**WORK INSTRUCTIONS**
Give back only the lines in the records below from the one with "a MAT (R77). -/" to the one with "RunsAs 0x50 (.encode", both inclusive, word for word.

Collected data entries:
-- ==== Sys2Proof/Config.lean ====
section
/-! DEFINITION. The parameters of one HMIE26 (R6, R7 of spec/00_scope.md): the alphabet the source fixes and the sizes the
spec decides. `GEN_RETRY_CAP` is none (R7, R184), so there is no constant for it (log 18); `BASE` is a platform parameter no
rule depends on (R50), so there is none for it either. The one free value is the random-symbol stream of the environment
(R36, R243; log 25): nothing is known of it but its type. Everything else the spec leaves open is an input in State. -/

namespace Sys2Proof.Config

/-- `XLEN`: width in bits of every interface word (R7, D3). -/
abbrev xlen : Nat := 64

/-- `N_MAX`: largest row count and largest row length of a matrix operand or result (R7, D5). -/
abbrev nMax : Nat := 15

/-- `L_MAX` = `N_MAX`²: largest length of a string or vector operand or result (R7, D5). -/
abbrev lMax : Nat := nMax * nMax

/-- `ARG_WORDS`: size of the operand buffer in words (R7, R29). -/
abbrev argWords : Nat := 512

/-- `RES_WORDS`: size of the result buffer in words (R7, R30). -/
abbrev resWords : Nat := 512

/-- The alphabet size and the constant modulus of MATVEC, GENKEY, ENCODE and DECODE (R6, R164). -/
abbrev alphabetSize : Nat := 26

/-- The random-symbol stream: the symbol at each position, under no law (R36, R39, R243). A free value: it has no body, so no
proof can use a value of it. The position is `State.symbolsTaken`, which no reset turns back (R241; log 25). -/
opaque symbolStream : Nat → Fin alphabetSize

/-- Word offset of `CMD` (R21, R50). -/
abbrev cmdOffset : Nat := 0x000

/-- Word offset of `STATUS` (R22, R50). -/
abbrev statusOffset : Nat := 0x001

/-- Word offset of `RES_LEN` (R23, R50). -/
abbrev resLenOffset : Nat := 0x002

/-- Word offset of `CTRL` (R24, R50). -/
abbrev ctrlOffset : Nat := 0x003

/-- Word offset of `ARG[0]` (R29, R50). -/
abbrev argOffset : Nat := 0x200

/-- Word offset of `RES[0]` (R30, R50). -/
abbrev resOffset : Nat := 0x400

/-- Number of word offsets of the window (R42, R50). -/
abbrev windowWords : Nat := 0x600

end Sys2Proof.Config
end

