-- ==== Sys2Proof/Machine/Operands.lean ====
section
/-! DEFINITION. The operand and result formats of R72 to R81 (spec/30_encoding.md): reading each operand form from a list of
words, and laying each format out as values, one value for each word. One layout serves the encoder of operands and the
result buffer, since every result format with an operand use is identical to the operand format (R245). -/

namespace Sys2Proof.Machine

/-- What reading an operand comes to: a value and the words not looked at; a length word over its bound (R74), with the words
not looked at; or the words ran out, that is, the next word of the layout is unwritten (R33). -/
inductive Parsed (α : Type) where
  | ok (value : α) (rest : List Word)
  | overCapacity (rest : List Word)
  | unwritten
  deriving DecidableEq, Repr

/-- Reads an operand from the front of a list of words. -/
abbrev Parser (α : Type) := List Word → Parsed α

/-- The value handed on as it is. -/
def Parser.give {α : Type} (a : α) : Parser α := fun ws => .ok a ws

/-- Reads on from the word after the last word of the operand before (R79). -/
def Parser.andThen {α β : Type} (p : Parser α) (f : α → Parser β) : Parser β := fun ws =>
  match p ws with
  | .ok a rest => f a rest
  | .overCapacity rest => .overCapacity rest
  | .unwritten => .unwritten

/-- Two operands in layout order (R79). -/
def Parser.pair {α β : Type} (p : Parser α) (q : Parser β) : Parser (α × β) :=
  p.andThen fun a => q.andThen fun b => Parser.give (a, b)

/-- The next word, whatever it holds. -/
def parseWord : Parser Word
  | [] => .unwritten
  | w :: rest => .ok w rest

/-- INT (R72): one word, its two's-complement value. -/
def parseInt : Parser Int := parseWord.andThen fun w => Parser.give w.int

/-- CHAR (R73): one word, its unsigned value. -/
def parseChar : Parser Nat := parseWord.andThen fun w => Parser.give w.uns

/-- A length word with its bound (R74): read unsigned; over the bound the parse stops. -/
def parseLength (bound : Nat) : Parser Nat := parseWord.andThen fun w rest =>
  if bound < w.uns then .overCapacity rest else .ok w.uns rest

/-- k items in order, index 0 first. -/
def parseMany {α : Type} (p : Parser α) : Nat → Parser (List α)
  | 0 => Parser.give []
  | k + 1 => p.andThen fun a => (parseMany p k).andThen fun as => Parser.give (a :: as)

/-- STR (R75). -/
def parseStr : Parser Str := (parseLength Config.lMax).andThen (parseMany parseChar)

/-- VEC (R76). -/
def parseVec : Parser Vec := (parseLength Config.lMax).andThen (parseMany parseInt)

/-- One row of a MAT (R77). -/
def parseRow : Parser (List Int) := (parseLength Config.nMax).andThen (parseMany parseInt)

/-- MAT (R77). -/
def parseMat : Parser Mat := (parseLength Config.nMax).andThen (parseMany parseRow)

/-- The values of an INT, one for each word (R72). -/
def intItems (v : Int) : List Int := [v]

/-- The value of a CHAR: the character code (R73, R81). -/
def charItems (c : Nat) : List Int := [(c : Int)]

/-- The values of a STR: its length, then the character codes (R75). -/
def strItems (s : Str) : List Int := (s.length : Int) :: s.map (fun c => (c : Int))

/-- The values of a VEC, and of one row of a MAT: its length, then the elements (R76, R77). -/
def vecItems (v : Vec) : List Int := (v.length : Int) :: v

/-- The values of a MAT: the row count, then the rows (R77). -/
def matItems (m : Mat) : List Int := (m.length : Int) :: m.flatMap vecItems

/-- The values of a RATMAT: the MAT of numerators, then the denominator (R78). -/
def ratMatItems (m : Mat) (d : Int) : List Int := matItems m ++ [d]

/-- The values of EGCD's result: g, x, y (R81, R155). -/
def tripleItems (t : Int × Int × Int) : List Int := [t.1, t.2.1, t.2.2]

/-- Each value written with `word(v)` (R81). -/
def wordsOf (items : List Int) : List Word := items.map Word.ofValue

end Sys2Proof.Machine
end

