/-! ## Cipher engine -/

/-- R190: ENCODE multiplies the key matrix with the text vector mod 26; the length test comes first. -/
def Obligations.EncodeMultipliesByTheKey : Prop :=
  ∀ (text key : Str) (s : State),
    RunsAs 0x50 (.encode text key) ∧ LongFirst 0x50 ∧
    (∀ (w : Word) (rest : List Word), strOk text = true → 225 < w.toNat →
      EndsOverCapacity 0x50 (wordsOf (strItems text) ++ w :: rest)) ∧
    (text.length * text.length ≠ key.length →
      exec (.encode text key) s = .next (endedError s .invalidKeyLength)) ∧
    (text = [] → key = [] → exec (.encode text key) s = .next (endedRefused s .unspecified)) ∧
    (text ≠ [] → text.length * text.length = key.length → (∃ c ∈ key ++ text, ¬IsLetter c) →
      exec (.encode text key) s = .next (endedError s .invalidCharacter)) ∧
    (text ≠ [] → text.length * text.length = key.length → strOk text = true → (∀ c ∈ key ++ text, IsLetter c) →
      exec (.encode text key) s = .next (endedOk s ((text.length : Int) ::
        (List.range text.length).map fun i => 0x41 +
          (∑ j ∈ Finset.range text.length,
            letterValue (key.getD (i * text.length + j) 0) * letterValue (text.getD j 0)) % 26)))

/-- From R193: DECODE is ENCODE with the inverse key, serialized; the order of its tests is length, key characters,
invertibility, text characters. The last clause is the one formula the spec derives in R194. -/
def Obligations.DecodeEncodesWithTheInverseKey : Prop :=
  ∀ (text key : Str) (s : State),
    RunsAs 0x51 (.decode text key) ∧ LongFirst 0x51 ∧
    (∀ (w : Word) (rest : List Word), strOk text = true → 225 < w.toNat →
      EndsOverCapacity 0x51 (wordsOf (strItems text) ++ w :: rest)) ∧
    (text.length * text.length ≠ key.length →
      exec (.decode text key) s = .next (endedError s .invalidKeyLength)) ∧
    (text = [] → key = [] → exec (.decode text key) s = .next (endedRefused s .unspecified)) ∧
    (text ≠ [] → text.length * text.length = key.length → (∃ c ∈ key, ¬IsLetter c) →
      exec (.decode text key) s = .next (endedError s .invalidCharacter)) ∧
    (text ≠ [] → text.length * text.length = key.length → (∀ c ∈ key, IsLetter c) →
      ¬Invertible26 (keyMatrix text.length key) →
      exec (.decode text key) s = .next (endedError s .invalidKey)) ∧
    (text ≠ [] → text.length * text.length = key.length → (∀ c ∈ key, IsLetter c) →
      Invertible26 (keyMatrix text.length key) → (∃ c ∈ text, ¬IsLetter c) →
      exec (.decode text key) s = .next (endedError s .invalidCharacter)) ∧
    (∀ inverse : Mat, text ≠ [] → text.length * text.length = key.length → (∀ c ∈ key, IsLetter c) →
      inverseMatrixMod (keyMatrix text.length key) 26 = .ok (some inverse) →
      ∃ inverseKey, matrixToString inverse = .ok inverseKey ∧
        exec (.decode text key) s = exec (.encode text inverseKey) s) ∧
    (∀ inverse : Mat, text ≠ [] → text.length * text.length = key.length → strOk text = true →
      (∀ c ∈ key ++ text, IsLetter c) → inverseMatrixMod (keyMatrix text.length key) 26 = .ok (some inverse) →
      exec (.decode text key) s = .next (endedOk s ((text.length : Int) ::
        (List.range text.length).map fun i => 0x41 +
          (∑ j ∈ Finset.range text.length, entry inverse i j * letterValue (text.getD j 0)) % 26)))

/-- R196, the correctness invariant of the whole design: with a key invertible mod 26, DECODE of what ENCODE delivers is the
text (in upper case). -/
def Obligations.DecodeUndoesEncode : Prop :=
  ∀ text key : Str, text ≠ [] → text.length * text.length = key.length → strOk text = true → strOk key = true →
    (∀ c ∈ key ++ text, IsLetter c) → Invertible26 (keyMatrix text.length key) →
    ∃ cipher : Str, cipher.length = text.length ∧ (∀ c ∈ cipher, IsUpper c) ∧
      (∀ s : State, exec (.encode text key) s = .next (endedOk s (strItems cipher))) ∧
      (∀ s : State, exec (.decode cipher key) s = .next (endedOk s (strItems (text.map upperOf))))

/-- From R197: the source's scenario "HELLO" / "JGUAU" and its boundary, from every state. -/
def Obligations.SourceScenarioHolds : Prop :=
  ∀ s : State,
    exec (.encode [0x48, 0x45, 0x4C, 0x4C, 0x4F]
        [0x47, 0x59, 0x42, 0x43, 0x48, 0x4E, 0x51, 0x4B, 0x4E, 0x42, 0x55, 0x52, 0x50, 0x56, 0x4F, 0x53, 0x43, 0x58,
          0x50, 0x48, 0x4A, 0x45, 0x4C, 0x51, 0x56]) s =
      .next (endedOk s [5, 0x4A, 0x47, 0x55, 0x41, 0x55]) ∧
    exec (.decode [0x4A, 0x47, 0x55, 0x41, 0x55]
        [0x47, 0x59, 0x42, 0x43, 0x48, 0x4E, 0x51, 0x4B, 0x4E, 0x42, 0x55, 0x52, 0x50, 0x56, 0x4F, 0x53, 0x43, 0x58,
          0x50, 0x48, 0x4A, 0x45, 0x4C, 0x51, 0x56]) s =
      .next (endedOk s [5, 0x48, 0x45, 0x4C, 0x4C, 0x4F]) ∧
    (∀ text key : Str, text.length ^ 2 ≠ key.length →
      exec (.encode text key) s = .next (endedError s .invalidKeyLength) ∧
      exec (.decode text key) s = .next (endedError s .invalidKeyLength))

/-! ## Encoding -/

/-- Decoding an encoded well-formed instruction gives it back, with every operand, whatever words stand after its layout
(R79, R84). -/
def Obligations.DecodeOfEncodeIsIdentity : Prop :=
  ∀ (i : Instr) (rest : List Word), i.wellFormed = true →
    decode (encode i).1 ((encode i).2 ++ rest) = .command i rest

/-- Encoding what was decoded gives the words back: each pair of words means one instruction, and a well-formed one (R84). -/
def Obligations.EncodeOfDecodeIsIdentity : Prop :=
  ∀ (cmd : Word) (args rest : List Word) (i : Instr), decode cmd args = .command i rest →
    i.wellFormed = true ∧ cmd = (encode i).1 ∧ args = (encode i).2 ++ rest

**WRITTEN SOLUTION**
/-- One row of a MAT (R77). -/
def parseRow : Parser (List Int) := (parseLength Config.nMax).andThen (parseMany parseInt)

/-- MAT (R77). -/
def parseMat : Parser Mat := (parseLength Config.nMax).andThen (parseMany parseRow)

/-- The values of an INT, one for each word (R72). -/
def intItems (v : Int) : List Int := [v]

/-- The value of a CHAR: the character code (R73, R81). -/
def charItems (c : Nat) : List Int := [(c : Int)]

/-- The values of a STR: its length, then the character codes (R75). -/
def strItems (s : Str) : List Int := (s.length : Int) :: s.map (fun c => (c : Int))

/-- The values of a VEC, and of one row of a MAT: its length, then the elements (R76, R77). -/
def vecItems (v : Vec) : List Int := (v.length : Int) :: v

/-- The values of a MAT: the row count, then the rows (R77). -/
def matItems (m : Mat) : List Int := (m.length : Int) :: m.flatMap vecItems

/-- The values of a RATMAT: the MAT of numerators, then the denominator (R78). -/
def ratMatItems (m : Mat) (d : Int) : List Int := matItems m ++ [d]

/-- The values of EGCD's result: g, x, y (R81, R155). -/
def tripleItems (t : Int × Int × Int) : List Int := [t.1, t.2.1, t.2.2]

/-- Each value written with `word(v)` (R81). -/
def wordsOf (items : List Int) : List Word := items.map Word.ofValue

end Sys2Proof.Machine
end

/-! ## Cipher engine -/

/-- R190: ENCODE multiplies the key matrix with the text vector mod 26; the length test comes first. -/
def Obligations.EncodeMultipliesByTheKey : Prop :=
  ∀ (text key : Str) (s : State),
    RunsAs 0x50 (.encode text key) ∧ LongFirst 0x50 ∧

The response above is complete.